Volume 50, Issue 18, 21 December 2006, Pages 3721-3742
Computer Networks

Predictive buffer control in delivering remotely stored video using proxy servers

https://doi.org/10.1016/j.comnet.2006.04.004Get rights and content

Abstract

We study the problem of using proxy servers to stream video stored at a geographically separate location. The separation of the server and the storage introduces a non-negligible delay in retrieving video frames in real time. We assume an additive-increase/multiplicative-decrease transport protocol to support the streaming process and develop an effective scheme to achieve consistent, high streaming quality. The heart of the scheme is the control of buffer occupancy at the proxy server. We model the buffer as a bilinear dynamical system disturbed by a point process with stochastic state-dependent intensity. We first develop a buffer controller that does not exploit this model. Then, using the buffer model, we construct a second controller based on an optimal-control analysis for the case without retrieval delay. Extending these two controllers, we subsequently synthesize two controllers based on prediction of future system states using the model, taking into account both the delay and the state-dependent disturbance intensity. Our empirical study illustrates the effectiveness of the streaming scheme. We further find that the controllers exploiting the buffer model demonstrate performance significantly superior to that of the model-free controller in overcoming the adverse impact of the retrieval delay. We also conduct limited experiments to study the impact of variable retrieval delays.

Introduction

We study the problem of a proxy server streaming video, stored at a distant location, to clients and develop an effective scheme to achieve consistent, high visual quality of the streamed video. A proxy server can be placed at the edge of wide-area networks (WANs) and close to clients to participate in online video delivery for several purposes. Fig. 1 illustrates an example scenario. First, when necessary, the proxy server can decompress and re-compress the video frames received from the central storage to fit the varying bandwidth of the connection from the proxy server to the clients (this procedure is called transcoding). In such a configuration, the central storage is relieved from the burden of transcoding which is computationally expensive. A second purpose is for enhanced network security, because now the only access point to the local-area network (LAN) is the proxy server, which can be fortified against possible malicious attack. Third, the proxy server can help keep the bandwidth manageable required from WANs [1]. The idea is to choose a cutoff size for video frames stored at the central storage and break each frame into two parts: one is of the cutoff size, the other the frame size reduced by the cutoff size. The latter partial frames are pre-fetched by and stored at the proxy server. When a streaming request arrives, the proxy server, in real time, retrieves partial frames stored at the central storage, assembles them with local partial frames, transcodes the restored complete frames, and finally transmits the transcoded frames to the client via the LAN. Since partial frames fetched from the central storage are no larger than the cutoff size, the usage of the expensive WAN bandwidth is limited. Making use of the limited storage space at the proxy server this way, the savings in the WAN bandwidth can be substantial. See [32], [33] for more work on proxy-assisted multimedia streaming.

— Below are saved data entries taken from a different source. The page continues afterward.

-- ==== Sys2Proof/Syntax.lean ====
section
/-! DEFINITION. The commands of the block, one constructor a row of the opcode table (95_what_each_step_holds.md), with the types of
their operands. A Wygel instruction carries its thread and its fields; an event carries what came from outside. -/

namespace Sys2Proof

/-- The CXL channels (R312). -/
inductive Chan where
  | io | cache | mem
  deriving DecidableEq, Repr

/-- The meta value of a CXL.mem request (R407). -/
inductive Meta where
  | none | i | s | a | e
  deriving DecidableEq, Repr

/-- What a request asks for: the CXL.mem requests of R407 with their meta value and whether the snoop type is no-op; the
CXL.io requests of R320 and R502; the CXL.cache requests of a pass-through device. -/
inductive ReqOp where
  | memRdData
  | memRd (mv : Meta) (noSnoop : Bool)
  | memInv
  | memWr (mv : Meta)
  | memWrPtl
  | memClnEvct
  | ioRead
  | ioNonPosted
  | ioAtomic
  | ioPosted
  | cacheRead
  | cacheWrite
  deriving DecidableEq, Repr

/-- A request as it arrives on a port: channel and kind, address, length in bytes, the sender's tag, the data with its
poison; for CXL.io from a host the virtual bridge its address routes to, for CXL.cache the device's CacheID (R229), and from a
device behind a downstream port its logical device; and the bytes of a TLP's header, prefixes and OHC beyond the first 16
(R303). -/
structure HostReq where
  op : ReqOp
  addr : Nat
  len : Nat
  tag : Nat
  data : Nat
  poison : Bool
  vb : Nat
  extra : Nat
  deriving DecidableEq, Repr

/-- A message that arrives on a port (R24): a request, the response to a request this device sent (its own tag, and for a
CXL.io completion its header's bytes beyond the first 16), a CXL.io completion with status Unsupported Request, or the host's configuration write that enables or disables back-invalidate on
its pool device (R405) or downstream port containment of a virtual bridge (R246); viral from a logical device behind a downstream
port (R225); the host's reads of the pool device's CDAT (R237), of its dynamic capacity configuration (R231), of the slot
capability of a virtual bridge (R249), of the Service Function's configuration (R438), and of a fold's BAR0 (R441). -/
inductive PortMsg where
  | request (r : HostReq)
  | response (tag : Nat) (data : Nat) (poison : Bool) (extra : Nat)
  | unsupported (tag : Nat)
  | biEnable (on : Bool)
  | dpcEnable (vb : Nat) (on : Bool)
  /-- A directory-coordination or migration message of a reserved type (R380, R432). -/
  | reserved (typ : Nat)
  | viral (ld : Nat)
  | cdatRead
  | dcConfiguration
  | slotCapability (vb : Nat)
  | serviceFunction
  | vfRead (fold off : Nat) (quad : Bool)
  deriving DecidableEq, Repr

/-- The answer of a host to a back-invalidate snoop (R411). -/
inductive BIRsp where
  | i | s | e
  deriving DecidableEq, Repr

/-- What a message's words read as when they leave the buffer: whole, with `n` uncorrectable data words, or with an
uncorrectable header or tag word (R323, R324). -/
inductive CellState where
  | whole
  | words (n : Nat)
  | header
  deriving DecidableEq, Repr

/-- How a stored word reads (R522, R528, R530): good, corrected (the bit, or 0xFF for two bits), or uncorrectable. -/
inductive WordRead where
  | good
  | corrected (bit : Nat)
  | uncorrectable
  deriving DecidableEq, Repr
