-- ==== Sys2Proof/Machine/RegTable.lean ====
section
/-! DEFINITION. The register map and the field maps of every chapter: where each register lies (`RK.place`), its fields
with access code, reset value and restoring resets (`RK.fields`), and one name per field. A reset value that comes from
fuses, pins or an index stands in `Reg.resetVal` (Ops.lean); its row here holds 0. -/

namespace Sys2Proof.Machine

/-- The Restored by column "none". -/
abbrev nn : List RstKind := []
/-- Restored by P. -/
abbrev pp : List RstKind := [.power]
/-- Restored by P, W. -/
abbrev pw : List RstKind := [.power, .warm]
/-- Restored by P, W, S. -/
abbrev pws : List RstKind := [.power, .warm, .soft]
/-- Restored by P, W, S, L. -/
abbrev pwsl : List RstKind := [.power, .warm, .soft, .port]
/-- Restored by P, W, S, F. -/
abbrev pwsf : List RstKind := [.power, .warm, .soft, .fold]
/-- Restored by P, W, Z. -/
abbrev pwz : List RstKind := [.power, .warm, .slot]

/-- Where each register lies (R144, R145 and the owning chapters). -/
def RK.place : RK → Place
  | .TIM_CTRL => ⟨0x02, 0x0000, 0x8, 1⟩
  | .TIM_STATUS => ⟨0x02, 0x0008, 0x8, 1⟩
  | .TIM_NOW => ⟨0x02, 0x0010, 0x8, 1⟩
  | .TIM_OFFSET => ⟨0x02, 0x0018, 0x8, 1⟩
  | .TIM_LOCK_CFG => ⟨0x02, 0x0020, 0x8, 1⟩
  | .TIM_COMMIT_INSTANT => ⟨0x02, 0x0100, 0x10, 16⟩
  | .TIM_COMMIT_STAT => ⟨0x02, 0x0108, 0x10, 16⟩
  | .WGL_ID => ⟨0x03, 0x0000, 0x8, 1⟩
  | .WGL_CTRL => ⟨0x03, 0x0008, 0x8, 1⟩
  | .WGL_LOAD_STAT => ⟨0x03, 0x0010, 0x8, 1⟩
  | .WGL_KEY_STAT => ⟨0x03, 0x0018, 0x8, 1⟩
  | .WGL_ENG_CTRL => ⟨0x03, 0x0100, 0x8, 16⟩
  | .WGL_THR_STAT => ⟨0x03, 0x1000, 0x10, 64⟩
  | .WGL_THR_CTRL => ⟨0x03, 0x1008, 0x10, 64⟩
  | .CSP_BLOCK_DESC => ⟨0x00, 0x1000, 0x8, 128⟩
  | .CSP_ID => ⟨0x00, 0x0000, 0x8, 1⟩
  | .CSP_SERIAL => ⟨0x00, 0x0008, 0x8, 1⟩
  | .CSP_CAP => ⟨0x00, 0x0010, 0x8, 1⟩
  | .CSP_STATUS => ⟨0x00, 0x0020, 0x8, 1⟩
  | .CSP_ERR => ⟨0x00, 0x0028, 0x8, 1⟩
  | .CSP_ERR_COUNT => ⟨0x00, 0x0030, 0x8, 1⟩
  | .CSP_SCRATCH => ⟨0x00, 0x0040, 0x8, 4⟩
  | .LAN_CTRL => ⟨0x10, 0x0000, 0x8, 1⟩
  | .LAN_STATUS => ⟨0x10, 0x0008, 0x8, 1⟩
  | .LAN_TXEQ => ⟨0x10, 0x0010, 0x8, 1⟩
  | .LAN_ADAPT => ⟨0x10, 0x0018, 0x8, 1⟩
  | .LAN_MARGIN_CTRL => ⟨0x10, 0x0020, 0x8, 1⟩
  | .LAN_MARGIN_STAT => ⟨0x10, 0x0028, 0x8, 1⟩
  | .LAN_PRBS_CTRL => ⟨0x10, 0x0040, 0x8, 1⟩
  | .LAN_PRBS_INJ => ⟨0x10, 0x0048, 0x8, 1⟩
  | .LAN_PRBS_STAT => ⟨0x10, 0x0050, 0x8, 1⟩
  | .LAN_PRBS_ERR => ⟨0x10, 0x0058, 0x8, 1⟩
  | .LAN_PRBS_BITS => ⟨0x10, 0x0060, 0x8, 1⟩
  | .LAN_PORT_CFG => ⟨0x10, 0x0100, 0x8, 1⟩
  | .LAN_FALLOW_CFG => ⟨0x10, 0x0108, 0x8, 1⟩
  | .LAN_FALLOW_STAT => ⟨0x10, 0x0110, 0x8, 1⟩
  | .CXP_PORT_CFG => ⟨0x11, 0x0000, 0x8, 1⟩
  | .CXP_LINK_STAT => ⟨0x11, 0x0008, 0x8, 1⟩
  | .CXP_CONTAIN => ⟨0x11, 0x0010, 0x8, 1⟩
  | .CXP_IDE_CFG => ⟨0x11, 0x0018, 0x8, 1⟩
  | .CXP_HP_STAT => ⟨0x11, 0x0020, 0x8, 1⟩
  | .CXP_PBR_ROUTE => ⟨0x11, 0x8000, 0x8, 4096⟩
  | .CXP_VSW_CFG => ⟨0x12, 0x0000, 0x8, 1⟩
  | .CXP_VB => ⟨0x12, 0x0100, 0x8, 32⟩
  | .CXP_POOL_CFG => ⟨0x12, 0x0200, 0x8, 1⟩
  | .CXP_POOL_REGION => ⟨0x12, 0x0300, 0x10, 8⟩
  | .CXP_POOL_USED => ⟨0x12, 0x0308, 0x10, 8⟩
  | .TLK_CFG => ⟨0x13, 0x0000, 0x8, 1⟩
  | .TLK_FC_CFG => ⟨0x13, 0x0008, 0x8, 1⟩
  | .TLK_VC_CFG => ⟨0x13, 0x0100, 0x8, 8⟩
  | .TLK_STATUS => ⟨0x13, 0x0010, 0x8, 1⟩
  | .TLK_RTT => ⟨0x13, 0x0018, 0x8, 1⟩
  | .TLK_PARTNER_VC => ⟨0x13, 0x0200, 0x8, 8⟩
  | .TLK_ERR_CNT => ⟨0x13, 0x0020, 0x8, 1⟩
  | .TLK_EVT_CNT => ⟨0x13, 0x0028, 0x8, 1⟩
  | .SWC_BUF_STAT => ⟨0x14, 0x0000, 0x8, 1⟩
  | .SWC_ALPHA => ⟨0x14, 0x0010, 0x8, 1⟩
  | .SWC_CLASS_CFG => ⟨0x14, 0x0018, 0x8, 1⟩
  | .SWC_AGE_CFG => ⟨0x14, 0x0020, 0x8, 1⟩
  | .SWC_AGE_PORTS => ⟨0x14, 0x0028, 0x8, 2⟩
  | .SWC_FLUSH_CNT => ⟨0x14, 0x0040, 0x8, 1⟩
  | .SWC_DISCARD_CNT => ⟨0x14, 0x0048, 0x8, 1⟩
  | .SWC_EVENT_CNT => ⟨0x14, 0x0050, 0x8, 1⟩
  | .SWC_PORT_MIN => ⟨0x14, 0x0400, 0x8, 128⟩
  | .SWC_CLASS_RULE => ⟨0x14, 0x1000, 0x8, 256⟩
  | .SCH_PORT_CFG => ⟨0x15, 0x0000, 0x8, 1⟩
  | .SCH_PORT_STAT => ⟨0x15, 0x0008, 0x8, 1⟩
  | .SCH_RIDGE_CNT0 => ⟨0x15, 0x0010, 0x8, 1⟩
  | .SCH_RIDGE_CNT1 => ⟨0x15, 0x0018, 0x8, 1⟩
  | .SCH_RIDGE_Q => ⟨0x15, 0x0020, 0x8, 1⟩
  | .SCH_CLASS_CFG => ⟨0x15, 0x0100, 0x8, 8⟩
  | .SCH_GATE_MAP => ⟨0x15, 0x0200, 0x8, 16⟩
  | .SCH_RIDGE_RES => ⟨0x15, 0x1000, 0x8, 32⟩
  | .SCH_QUEUE_CFG => ⟨0x15, 0x4000, 0x10, 448⟩
  | .SCH_QUEUE_STAT => ⟨0x15, 0x4008, 0x10, 448⟩
  | .SCH_SHAPER_CFG => ⟨0x16, 0x0000, 0x8, 1⟩
  | .SCH_SHAPER_STAT => ⟨0x16, 0x0008, 0x8, 1⟩
  | .SCH_SHAPER_BYTES => ⟨0x16, 0x0010, 0x8, 1⟩
  | .TMP_FIELD0 => ⟨0x19, 0x0000, 0x8, 1⟩
  | .TMP_FIELD1 => ⟨0x19, 0x0008, 0x8, 1⟩
  | .TMP_SWARD => ⟨0x1A, 0x0000, 0x8, 1⟩
  | .TMP_BIND0 => ⟨0x1B, 0x0000, 0x8, 1⟩
  | .TMP_BIND1 => ⟨0x1B, 0x0008, 0x8, 1⟩
  | .TMP_ALLOC_CFG => ⟨0x18, 0x0000, 0x8, 1⟩
  | .TMP_ALLOC_STAT => ⟨0x18, 0x0008, 0x8, 1⟩
  | .TMP_TIER_CFG => ⟨0x18, 0x0100, 0x20, 4⟩
  | .TMP_TIER_FIG => ⟨0x18, 0x0108, 0x20, 4⟩
  | .TMP_TIER_STAT => ⟨0x18, 0x0110, 0x20, 4⟩
  | .TMP_MIGR_CFG => ⟨0x18, 0x0200, 0x8, 1⟩
  | .TMP_MIGR_STAT0 => ⟨0x18, 0x0208, 0x8, 1⟩
  | .TMP_MIGR_STAT1 => ⟨0x18, 0x0210, 0x8, 1⟩
  | .TMP_CMD => ⟨0x18, 0x0300, 0x8, 1⟩
  | .TMP_CMD_STAT => ⟨0x18, 0x0308, 0x8, 1⟩
  | .TMP_DEV_CFG => ⟨0x18, 0x1000, 0x20, 256⟩
  | .TMP_DEV_RANGE => ⟨0x18, 0x1008, 0x20, 256⟩
  | .TMP_DEV_STAT => ⟨0x18, 0x1010, 0x20, 256⟩
  | .TMP_QUOTA => ⟨0x18, 0x4000, 0x8, 256⟩
  | .TMP_MIGR_SLOT => ⟨0x18, 0x6000, 0x10, 64⟩
  | .DIR_STAT => ⟨0x1C, 0x0000, 0x8, 1⟩
  | .DIR_CNT0 => ⟨0x1C, 0x0010, 0x8, 1⟩
  | .DIR_CNT1 => ⟨0x1C, 0x0018, 0x8, 1⟩
  | .DIR_CNT2 => ⟨0x1C, 0x0020, 0x8, 1⟩
  | .DIR_HOST_CFG => ⟨0x1C, 0x1000, 0x10, 64⟩
  | .DIR_HOST_STAT => ⟨0x1C, 0x1008, 0x10, 64⟩
  | .DIR_ENTRY0 => ⟨0x1D, 0x0000, 0x8, 1⟩
  | .DIR_ENTRY1 => ⟨0x1D, 0x0008, 0x8, 1⟩
  | .FLD_CFG => ⟨0x20, 0x0000, 0x8, 1⟩
  | .FLD_STAT => ⟨0x20, 0x0008, 0x8, 1⟩
  | .FLD_CNT => ⟨0x20, 0x0010, 0x8, 1⟩
  | .FLD_SQ_BASE => ⟨0x20, 0x0100, 0x20, 8⟩
  | .FLD_SQ_CFG => ⟨0x20, 0x0108, 0x20, 8⟩
  | .FLD_SQ_STAT => ⟨0x20, 0x0110, 0x20, 8⟩
  | .FLD_CQ_BASE => ⟨0x20, 0x0200, 0x20, 8⟩
  | .FLD_CQ_CFG => ⟨0x20, 0x0208, 0x20, 8⟩
  | .FLD_CQ_STAT => ⟨0x20, 0x0210, 0x20, 8⟩
  | .FLD_SQ_DB => ⟨0x20, 0x0800, 0x8, 8⟩
  | .FLD_CQ_DB => ⟨0x20, 0x0840, 0x8, 8⟩
  | .FLD_PUSH => ⟨0x20, 0x1000, 0x8, 256⟩
  | .FLD_PROG_ADDR => ⟨0x20, 0x2000, 0x8, 1⟩
  | .FLD_PROG_CTRL => ⟨0x20, 0x2008, 0x8, 1⟩
  | .FLD_PROG_STAT => ⟨0x20, 0x2010, 0x8, 1⟩
  | .FLD_KEY => ⟨0x20, 0x2100, 0x8, 12⟩
  | .FLD_KEY_CFG => ⟨0x20, 0x2160, 0x8, 1⟩
  | .FLD_MSIX0 => ⟨0x20, 0x3000, 0x10, 8⟩
  | .FLD_MSIX1 => ⟨0x20, 0x3008, 0x10, 8⟩
  | .FLD_PBA => ⟨0x20, 0x3800, 0x8, 1⟩
  | .DMV_CTRL => ⟨0x21, 0x0000, 0x8, 1⟩
  | .DMV_STAT => ⟨0x21, 0x0008, 0x8, 1⟩
  | .DMV_BYTES => ⟨0x21, 0x0040, 0x8, 1⟩
  | .DMV_CHUNKS => ⟨0x21, 0x0048, 0x8, 1⟩
  | .DMV_ERR => ⟨0x21, 0x0050, 0x8, 1⟩
  | .FLD_SHARE => ⟨0x20, 0x0018, 0x8, 1⟩
  | .FLD_RESET => ⟨0x20, 0x0020, 0x8, 1⟩
  | .FLD_MIG_CTRL => ⟨0x20, 0x4000, 0x8, 1⟩
  | .FLD_MIG_INSTANT => ⟨0x20, 0x4008, 0x8, 1⟩
  | .FLD_MIG_ADDR => ⟨0x20, 0x4010, 0x8, 1⟩
  | .FLD_MIG_ID => ⟨0x20, 0x4018, 0x8, 1⟩
  | .FLD_MIG_STAT => ⟨0x20, 0x4020, 0x8, 1⟩
  | .FLD_MIG_KEY => ⟨0x20, 0x4100, 0x8, 4⟩
  | .HRW_PORT_RULE0 => ⟨0x24, 0x0000, 0x20, 32⟩
  | .HRW_POOL_RULE0 => ⟨0x25, 0x0000, 0x20, 1024⟩
  | .HRW_ENG_RULE0 => ⟨0x26, 0x0000, 0x20, 256⟩
  | .HRW_DEFMAP0 => ⟨0x26, 0x2000, 0x8, 1⟩
  | .HRW_PORT_RULE1 => ⟨0x24, 0x0008, 0x20, 32⟩
  | .HRW_POOL_RULE1 => ⟨0x25, 0x0008, 0x20, 1024⟩
  | .HRW_ENG_RULE1 => ⟨0x26, 0x0008, 0x20, 256⟩
  | .HRW_DEFMAP1 => ⟨0x26, 0x2008, 0x8, 1⟩
  | .HRW_POOL_RULE2 => ⟨0x25, 0x0010, 0x20, 1024⟩
  | .HRW_ENG_RULE2 => ⟨0x26, 0x0010, 0x20, 256⟩
  | .HRW_PORT_DENY_STAT => ⟨0x24, 0x0800, 0x8, 1⟩
  | .HRW_POOL_DENY_STAT => ⟨0x25, 0x8000, 0x8, 1⟩
  | .HRW_ENG_DENY_STAT => ⟨0x26, 0x8000, 0x8, 1⟩
  | .HRW_PORT_DENY_ADDR => ⟨0x24, 0x0808, 0x8, 1⟩
  | .HRW_POOL_DENY_ADDR => ⟨0x25, 0x8008, 0x8, 1⟩
  | .HRW_ENG_DENY_ADDR => ⟨0x26, 0x8008, 0x8, 1⟩
  | .HRW_PORT_DENY_INFO => ⟨0x24, 0x0810, 0x8, 1⟩
  | .HRW_POOL_DENY_INFO => ⟨0x25, 0x8010, 0x8, 1⟩
  | .HRW_ENG_DENY_INFO => ⟨0x26, 0x8010, 0x8, 1⟩
  | .MEM_REGION_CTRL => ⟨0x06, 0x0000, 0x8, 1⟩
  | .MEM_SCRUB_CFG => ⟨0x06, 0x0010, 0x8, 1⟩
  | .MEM_REGION => ⟨0x06, 0x0100, 0x8, 16⟩
  | .MEM_REGION_LAP => ⟨0x06, 0x0180, 0x8, 16⟩
  | .MEM_SUBST => ⟨0x06, 0x0200, 0x8, 5⟩
  | .MEM_SCRUB_STAT => ⟨0x06, 0x0300, 0x8, 16⟩
  | .MEM_CELOG_STAT => ⟨0x06, 0x0020, 0x8, 1⟩
  | .MEM_CELOG0 => ⟨0x06, 0x1000, 0x20, 256⟩
  | .MEM_CELOG1 => ⟨0x06, 0x1008, 0x20, 256⟩
  | .MEM_CELOG2 => ⟨0x06, 0x1010, 0x20, 256⟩
  | .MEM_BANK_CFG => ⟨0x07, 0x0000, 0x8, 1⟩
  | .MEM_BANK_STAT => ⟨0x07, 0x0008, 0x8, 1⟩
  | .MEM_BANK_CTRL => ⟨0x07, 0x0010, 0x8, 1⟩
  | .MEM_BANK_CNT => ⟨0x07, 0x0018, 0x8, 1⟩
  | .FLT_CTRL => ⟨0x04, 0x0000, 0x8, 1⟩
  | .FLT_STATUS => ⟨0x04, 0x0008, 0x8, 1⟩
  | .FLT_LAST_UCF => ⟨0x04, 0x0010, 0x8, 1⟩
  | .FLT_HIST_STAT => ⟨0x04, 0x0018, 0x8, 1⟩
  | .FLT_THREAD_REACT => ⟨0x04, 0x0100, 0x8, 64⟩
  | .FLT_UNIT_REACT => ⟨0x05, 0x0000, 0x8, 1⟩
  | .FLT_UNIT_STAT => ⟨0x05, 0x0008, 0x8, 1⟩
  | .FLT_UNIT_CNT => ⟨0x05, 0x0010, 0x8, 1⟩
  | .FLT_UNIT_LAST => ⟨0x05, 0x0018, 0x8, 1⟩
  | .SLT_CFG => ⟨0x28, 0x0000, 0x8, 1⟩
  | .SLT_CMD => ⟨0x28, 0x0008, 0x8, 1⟩
  | .SLT_ON_INSTANT => ⟨0x28, 0x0010, 0x8, 1⟩
  | .SLT_STAT => ⟨0x28, 0x0018, 0x8, 1⟩
  | .SLT_VCFG => ⟨0x28, 0x0020, 0x8, 1⟩
  | .SLT_BOARD => ⟨0x28, 0x0028, 0x8, 1⟩
  | .SLT_MEAS => ⟨0x28, 0x0030, 0x8, 1⟩
  | .SLT_MEAS2 => ⟨0x28, 0x0038, 0x8, 1⟩
  | .SLT_ENERGY => ⟨0x28, 0x0040, 0x8, 1⟩
  | .SLT_ENERGY_WIN => ⟨0x28, 0x0048, 0x8, 1⟩
  | .SLT_ENERGY_END => ⟨0x28, 0x0050, 0x8, 1⟩
  | .SLT_FET_TEMP => ⟨0x28, 0x0058, 0x8, 1⟩
  | .SLT_IDENT => ⟨0x28, 0x0080, 0x8, 8⟩
  | .SLT_PROFILE => ⟨0x28, 0x0100, 0x8, 16⟩
  | .SB_CFG => ⟨0x29, 0x0000, 0x8, 1⟩
  | .SB_XFER => ⟨0x29, 0x0008, 0x8, 1⟩
  | .SB_DATA => ⟨0x29, 0x0040, 0x8, 8⟩
  | .ETH_CFG => ⟨0x08, 0x0000, 0x8, 1⟩
  | .ETH_STAT => ⟨0x08, 0x0008, 0x8, 1⟩
  | .ETH_MACSEC => ⟨0x08, 0x0010, 0x8, 1⟩
  | .ETH_CAK => ⟨0x08, 0x0100, 0x8, 4⟩
  | .ETH_CKN => ⟨0x08, 0x0120, 0x8, 4⟩
  | .ETH_ADDR => ⟨0x08, 0x0200, 0x8, 4⟩
  | .ETH_MGR_ALLOW => ⟨0x08, 0x0300, 0x8, 8⟩
  | .ETH_PTP => ⟨0x08, 0x0400, 0x8, 1⟩
  | .ETH_SESSION => ⟨0x08, 0x8000, 0x8, 1⟩
  | .ETH_FMAPI => ⟨0x08, 0x8008, 0x8, 1⟩
  | .ETH_CNT => ⟨0x08, 0x8010, 0x8, 1⟩
  | .ETH_TELEM0 => ⟨0x08, 0x8100, 0x10, 16⟩
  | .ETH_TELEM1 => ⟨0x08, 0x8108, 0x10, 16⟩
  | .CHN_STATUS => ⟨0x09, 0x0000, 0x8, 1⟩
  | .CHN_PID_RULE => ⟨0x09, 0x0008, 0x8, 1⟩
  | .CHN_BOOT => ⟨0x09, 0x0010, 0x8, 1⟩
  | .CHN_PID_CALC => ⟨0x09, 0x0100, 0x8, 128⟩
  | .RST_CTRL => ⟨0x01, 0x0000, 0x8, 1⟩
  | .RST_STANDBY_CFG => ⟨0x01, 0x0008, 0x8, 1⟩
  | .RST_WAKE_AT => ⟨0x01, 0x0010, 0x8, 1⟩
  | .RST_STANDBY_STAT => ⟨0x01, 0x0018, 0x8, 1⟩
  | .RST_CAUSE => ⟨0x01, 0x0020, 0x8, 1⟩
  | .RST_SUPPLY_STAT => ⟨0x01, 0x0028, 0x8, 1⟩
  | .RST_SUPPLY_MIN => ⟨0x01, 0x0100, 0x8, 13⟩
  | .DBG_CTRL => ⟨0x0A, 0x0000, 0x8, 1⟩
  | .DBG_STAT => ⟨0x0A, 0x0008, 0x8, 1⟩
  | .DBG_TMX_SEL => ⟨0x0A, 0x0010, 0x8, 1⟩
  | .DBG_TMX_STAT => ⟨0x0A, 0x0018, 0x8, 1⟩
  | .RST_TEMP => ⟨0x01, 0x0200, 0x8, 11⟩
  | .RST_THERM_CFG => ⟨0x01, 0x0280, 0x8, 1⟩
  | .FLT_HIST0 => ⟨0x04, 0x1000, 0x20, 64⟩
  | .FLT_HIST1 => ⟨0x04, 0x1008, 0x20, 64⟩
  | .FLT_HIST2 => ⟨0x04, 0x1010, 0x20, 64⟩
  | .FLT_HIST3 => ⟨0x04, 0x1018, 0x20, 64⟩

We wish to develop a streaming scheme executed at the proxy server to achieve consistent visual quality (within a scene in the video) and high visual quality in streaming for the aforementioned scenarios. (We note that conventional streaming scenarios that involve only locally stored video is a special case of the broader situation we consider here.) By “quality consistency”, we mean smooth changes in the quality of adjacent video frames within a scene. Abrupt changes will cause an artifact of “flickering (or blinking)” display of the video, annoying to viewers [2]. Toward this end, we aim to reduce the variance in encoding bit-rates in the transcoding process within a scene; encoding bit-rates determine frame sizes, which are intimately related to visual quality through rate-distortion functions [24]. Consistent quality can obviously be achieved by setting encoding bit-rates according to related rate-distortion functions. However, in our solution, we simply set the encoding bit-rate to a constant for frames of the same type to ensure roughly consistent visual quality within a scene; we do not address the problem of attaining consistent quality between scenes, which is significantly more involved and demands separate work. This simple feature of our scheme also facilitates the solution of the buffer-management problem described later. High visual quality is also reflected in the throughput and the packet loss rate that the streaming application attains. The larger the throughput and/or the smaller the loss rate, the better the overall quality. We desire to use the bandwidth offered by the underlying transport protocol to the maximum extent possible, to achieve high throughput, while at the same time maintain a low packet loss rate. Our approach to accomplish high throughput and low loss rates is through intelligent buffer control exercised at the proxy server.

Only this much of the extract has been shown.